As one of the realizable ways, the loss function constructed above may be the NCE loss function. Such as shown in equation (1).
The model deployment unit 703 is configured to deploy the trained first representation extraction model to the terminal device.
The specific deployment mode may be to push the data of the first representation extraction model to the terminal device by adopting an active push mode, or to push the data of the first representation extraction model to the terminal device in response to a request of the terminal device. The first characterization extraction model, which has been stored locally, is stored locally or updated by the terminal device.
In the practical application process, the first representation extraction model is deployed in the terminal device, and the terminal-side representation vector of the user is often extracted, and the terminal-side representation vector of the user is often used for performing downstream tasks. This downstream task often requires identification based on type tags. Therefore, in this step, the server may further perform fine tuning training by hooking the linear regression model on the trained first characterization extraction model, so as to obtain the recognition model.

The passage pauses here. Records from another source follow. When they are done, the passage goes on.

-- ==== Sys2Proof/Machine/Sync.lean ====
section
/-!
DEFINITION. Versioned words (R240, R293, R294, R301), ring objects (R319, R320, R336), barrier objects (R241, R321, R322,
R338), and the performing of a released store (R203, R213, R229, R284), with the push it may fire (R263, R267).
-/

namespace Sys2Proof.Machine

/-! ### Versioned words -/

/-- The version record of a SYNC word; a new word is at version 0, holding what its place holds (R240, R301). -/
def State.vword (s : State) (key : Nat) : VWordRec :=
  (s.vwords.find (key / 8)).getD ⟨0, [(0, s.memWord key)], []⟩

/-- A value goes to a fill slot that waits for it. -/
def Ctx.deliver (t : Ctx) (slot : Nat) (v : Word) (err : Bool) : Ctx :=
  match t.fills.find slot with
  | some f => { t with fills := t.fills.put slot { f with value := some v, err := err } }
  | none => t

/-- The versions held once version n, the latest, has value v: the oldest of four retires, and one below n − 3 is held no more (R240). -/
def heldWith (held : List (BitVec 32 × Word)) (n : BitVec 32) (v : Word) : List (BitVec 32 × Word) :=
  ((if held.length ≥ 4 then held.drop 1 else held).filter fun e => decide ((n - e.1).toNat ≤ 3)) ++ [(n, v)]

/-- The next version is created; requests for it get its value (R240). -/
def State.createVersion (s : State) (key : Nat) (v : Word) : State :=
  let w := s.vword key
  let n := w.last + 1
  let held := heldWith w.held n v
  let due := w.waiting.filter fun r => r.2.2.2 == n
  let s := s.putWord key v
  let s := { s with vwords := s.vwords.put (key / 8) ⟨n, held, w.waiting.filter fun r => r.2.2.2 != n⟩ }
  due.foldl (fun s r => s.updCtx r.1 (Fin.ofNat 8 r.2.1) fun t => t.deliver r.2.2.1 v false) s

/-- VRECL: every held version below its operand retires (R294). -/
def State.retireVersions (s : State) (key : Nat) (n : BitVec 32) : State :=
  let w := s.vword key
  let below (m : BitVec 32) : Bool := decide (1 ≤ (n - m).toNat ∧ (n - m).toNat ≤ 2 ^ 31 - 1)
  { s with vwords := s.vwords.put (key / 8) { w with held := w.held.filter fun e => !below e.1 } }

/-! ### Ring and barrier objects -/

def State.syncObj (s : State) (key : Nat) : Option SyncObj := s.syncObjs.find (key / 32)

def SyncKind.isRing : SyncKind → Bool
  | .ring _ => true
  | .barrier => false

/-- An operation of rings on a barrier object, or of barriers on a ring, is a foreign write of it. -/
def State.meet (s : State) (key : Nat) (ring : Bool) : State :=
  match s.syncObj key with
  | some o => if o.kind.isRing = ring then s else s.spoil key 1
  | none => s

/-- A place that holds an object of the other kind, or one in an unpredictable state, has no known state for an operation; nor, by
the model's choice, has one that no RAINIT or BARINIT has made an object, or that a write has reset while no launch ran (log entry
64). -/
def State.unknown (s : State) (key : Nat) (ring : Bool) : Bool :=
  match s.syncObj key with
  | some o => o.wild || o.kind.isRing != ring
  | none => true

/-- Four words of an object, for an operation of its kind: unconstrained ones when its state is unpredictable. -/
def State.objWords (s : State) (key : Nat) (ring : Bool) : (Word × Word × Word × Word) × State :=
  if s.unknown key ring then
    let (a, s) := s.free
    let (b, s) := s.free
    let (c, s) := s.free
    let (d, s) := s.free
    ((a, b, c, d), s)
  else ((s.memWord key, s.memWord (key + 8), s.memWord (key + 16), s.memWord (key + 24)), s)

def State.putWords (s : State) (key : Nat) (a b c d : Word) : State :=
  (((s.putWord key a).putWord (key + 8) b).putWord (key + 16) c).putWord (key + 24) d

def lowHalf (w : Word) : BitVec 32 := w.setWidth 32
def highHalf (w : Word) : BitVec 32 := w.extractLsb' 32 32
def joinHalves (hi lo : BitVec 32) : Word := hi ++ lo

/-- RAINITs that a place has had. -/
def State.ringGen (s : State) (key : Nat) : Nat := ((s.syncObj key).map (·.gen)).getD 0

/-- Filled slots of a ring that WR has not passed. -/
def State.ringFilled (s : State) (key : Nat) : List (BitVec 32) :=
  match s.syncObj key with
  | some ⟨.ring f, _, _⟩ => f
  | _ => []

def State.setFilled (s : State) (key : Nat) (filled : List (BitVec 32)) : State :=
  match s.syncObj key with
  | some ⟨.ring _, g, w⟩ => { s with syncObjs := s.syncObjs.put (key / 32) ⟨.ring filled, g, w⟩ }
  | _ => s

/-- (x − y) mod 2^32 lies from 1 to 2^31 − 1. -/
def passed (x y : BitVec 32) : Bool := decide (1 ≤ (x - y).toNat ∧ (x - y).toNat ≤ 2 ^ 31 - 1)

/-- Slots of a ring (R319). -/
def ringSlots (w3 : Word) : Nat := field w3 24 16 + 1
/-- The offset of a slot (R320). -/
def slotOffset (w2 w3 : Word) (n : Nat) : Nat := field w2 0 48 + n % ringSlots w3 * field w3 0 24

/-- What RAWAIT on a slot retires with (R335). -/
def ringValue (w1 w2 w3 : Word) (slot : BitVec 32) : Word :=
  BitVec.ofNat 64 (field w1 32 1 * 2 ^ 63 + slotOffset w2 w3 slot.toNat)

/-- Waits at an object that its home has just updated: one whose phase or slot has come is over (R320, R339). -/
def State.metObject (s : State) (key : Nat) : State :=
  let met (t : Ctx) : Ctx :=
    match t.wait with
    | some (.sync k (.phase n)) =>
      if k = key ∧ s.unknown key false = false ∧ passed (lowHalf (s.memWord key)) n = true then { t with held := t.held.or (some 0) }
      else t
    | some (.sync k (.slot n)) =>
      if k = key ∧ s.unknown key true = false ∧ passed (lowHalf (s.memWord key)) n = true then
        { t with held := t.held.or (some (ringValue (s.memWord (key + 8)) (s.memWord (key + 16)) (s.memWord (key + 24)) n)) }
      else t
    | _ => t
  { s with cores := s.cores.mapVals fun _ k => { k with ctxs := mapVec met k.ctxs } }

/-- RAINIT (R335, R336). -/
def State.raInit (s : State) (key : Nat) (base w3 : Word) : State :=
  ({ s.putWords key 0 0 base w3 with
    syncObjs := s.syncObjs.put (key / 32) ⟨.ring [], s.ringGen key + 1, false⟩ } : State).metObject key

/-- RAREL: RD rises, or, on an empty ring, ERR is set (R320, R336). -/
def State.raRel (s : State) (key : Nat) : State :=
  let ((a, b, _, _), s) := (s.meet key true).objWords key true
  if lowHalf b = lowHalf a then s.putWord (key + 8) (b ||| 0x100000000)
  else s.putWord (key + 8) (joinHalves (highHalf b) (lowHalf b + 1))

And deploying the identification model in the terminal equipment, namely sending the data of the identification model to the terminal equipment.

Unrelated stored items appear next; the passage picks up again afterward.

/-- What an accepted command does. An XCMMA with VA = 1 advances K0 and ROW0 as an XMMA does: R161 names XMMA alone (DESIGN
CHOICE, log entry 57). -/
def State.runArray (s : State) (q : Nat) (k : ArrayCmd) : State :=
  let u := s.arrayOf q
  match k.op with
  | .grant => s.setArray q u.granted
  | .cfg | .free => s
  | .table off =>
    s.setArray q { u with table := (s.quadRows q off 3 256 3).map fun b => BitVec.ofNat 24 (leNat b) }
  | .loadA base stride rows =>
    let l := (s.quadRows q base stride rows 32).flatten
    s.setArray q { u with a := putBuffer 0 1024 u.a 0 l }
  | .loadB base stride cols =>
    let size := if cfgB k.cfg = fCB16 then 16 else 32
    let b := (s.quadRows q base stride cols size).zipIdx.foldl (fun b (row, j) => putBuffer 0 1024 b (32 * j) row) u.b
    s.setArray q { u with b := b }
  | .scaleA base rows =>
    let l := (s.quadRows q base 2 rows 2).map fun b => BitVec.ofNat 16 (leNat b)
    s.setArray q { u with scaleA := putBuffer 0 32 u.scaleA 0 l }
  | .scaleB base cols =>
    let l := (s.quadRows q base 2 cols 2).map fun b => BitVec.ofNat 16 (leNat b)
    s.setArray q { u with scaleB := putBuffer 0 32 u.scaleB 0 l }
  | .unfold desc => s.setArray q { u with unfolded := desc }
  | .mma n _ rows cols =>
    let raw := u.rawA s.mem q s.freeCtr k.cfg rows
    let t := u.multiply (u.tileFor k n) k.cfg k.promo raw rows cols
    let depth := arrayDepth (cfgA k.cfg)
    if cfgUnfold k.cfg then
      let u := { u with unfolded := unfoldNext u.unfolded depth rows }
      ({ s with freeCtr := s.freeCtr + rows * depth } : State).setArray q (u.setTile n t)
    else s.setArray q (u.setTile n t)
  | .zero n bias =>
    let kind : TileKind := match bias with
      | some (true, _) => .int
      | some (false, _) => .float
      | none => cfgKind k.cfg
    s.setArray q (u.setTile n ((u.tileFor k n).zeroed kind (bias.map (·.2))))
  | .drain n dest layout fmt policy keep raw =>
    let t := (u.tileFor k n).promote
    let d : Drained := ⟨fmt.toNat, policy.toNat, drainRows layout, drainCols layout, raw, Mode.ofRnd k.rnd⟩
    let table := (s.quadRows q (drainTable layout) 8 d.cols 8).map fun b => BitVec.ofNat 64 (leNat b)
    let (rows, t) := d.run t table k.srgen
    let t := if keep then t else { t with kind := .none, cells := [] }
    let s := rows.zipIdx.foldl (fun s (b, i) => s.putMem (quadKey q (dest + i * drainStride layout)) b) s
    s.setArray q (u.setTile n t)

/-- ARRAY_COMMAND_EXECUTE: the oldest accepted command executes (R151). -/
def execArrayCommandExecute (quad : Nat) (s : State) : Out :=
  match (s.arrayOf quad).queue with
  | [] => .next s
  | k :: l =>
    if k.executed ∨ s.quadHeld quad ((s.arrayOf quad).regions k) then .next s
    else
      let s := s.runArray quad k
      .next (s.setArray quad { s.arrayOf quad with queue := { k with executed := true } :: l })

/-- ARRAY_COMMAND_COMPLETION: the executed command leaves the queue (R187). -/
def execArrayCommandCompletion (quad : Nat) (s : State) : Out :=
  match (s.arrayOf quad).queue with
  | [] => .next s
  | k :: l => .next (if k.executed then s.setArray quad ((s.arrayOf quad).settle l) else s)

/-! ### Leases (R151 to R153) -/

/-- Commands accepted and not yet completed. -/
def ArrayUnit.queued (u : ArrayUnit) : Nat := (u.queue.filter fun k => k.op != .grant).length

/-- A core's request for the lease. -/
def State.requestLease (s : State) (c : Nat) : State :=
  let u := s.arrayOf (quadOf c)
  if u.requests.contains (inQuad c) then s else s.setArray (quadOf c) { u with requests := u.requests ++ [inQuad c] }

/-- A core of a quad, by its number there. -/
def coreOf (quad : Nat) (i : Fin 4) : Nat := 4 * quad + i.val

/-- A context of the core still waits for the lease. -/
def Core.wantsLease (k : Core) : Bool := (List.finRange 8).any fun x => (k.ctx x).wait == some .lease

/-- LEASE_GRANT: the lease falls to the next requesting core after the last holder (R152). -/
def execLeaseGrant (quad : Nat) (s : State) : Out :=
  let u := s.arrayOf quad
  let live := u.requests.filter fun i => (s.core (coreOf quad i)).wantsLease
  if u.lease.isSome then .next s
  else
    match firstFrom (fun i => live.contains (Fin.ofNat 4 i)) 4 (u.lastHolder.val + 1) with
    | none => .next (s.setArray quad { u with requests := live })
    | some n =>
      let i : Fin 4 := Fin.ofNat 4 n
      let grant : ArrayCmd := ⟨i, 0, .grant, false, 0, 0, 0, 0, false⟩
      let u := { u with
        lease := some i
        lastHolder := i
        count := 16
        clock := 4096
        requests := live.filter (· != i)
        cfg := 0x3300
        unfolding := false }
      .next (s.setArray quad (u.settle (u.queue ++ [grant])))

In this case, the second obtaining unit 704 is configured to obtain the second training data including more than one labeled sample, where the labeled sample includes the terminal-side feature of the user and the labeled type label.
A second training unit 705 configured to train a recognition model including the trained first characterization extraction model and the linear regression model using second training data; the first representation extraction model is used for extracting a terminal side feature vector of the user by using a terminal side feature of the user, the linear regression model is used for predicting the type label by using the terminal side feature vector of the user, and the training target is the difference between the minimum prediction result and the type label in the labeled sample.
The second training unit 705 performs fine-tuning training of the recognition model in a supervised manner. As a preferred embodiment, the second training unit 705 may update only the parameters of the linear regression model while keeping the model parameters of the first characterization extraction model unchanged during the training of the recognition model.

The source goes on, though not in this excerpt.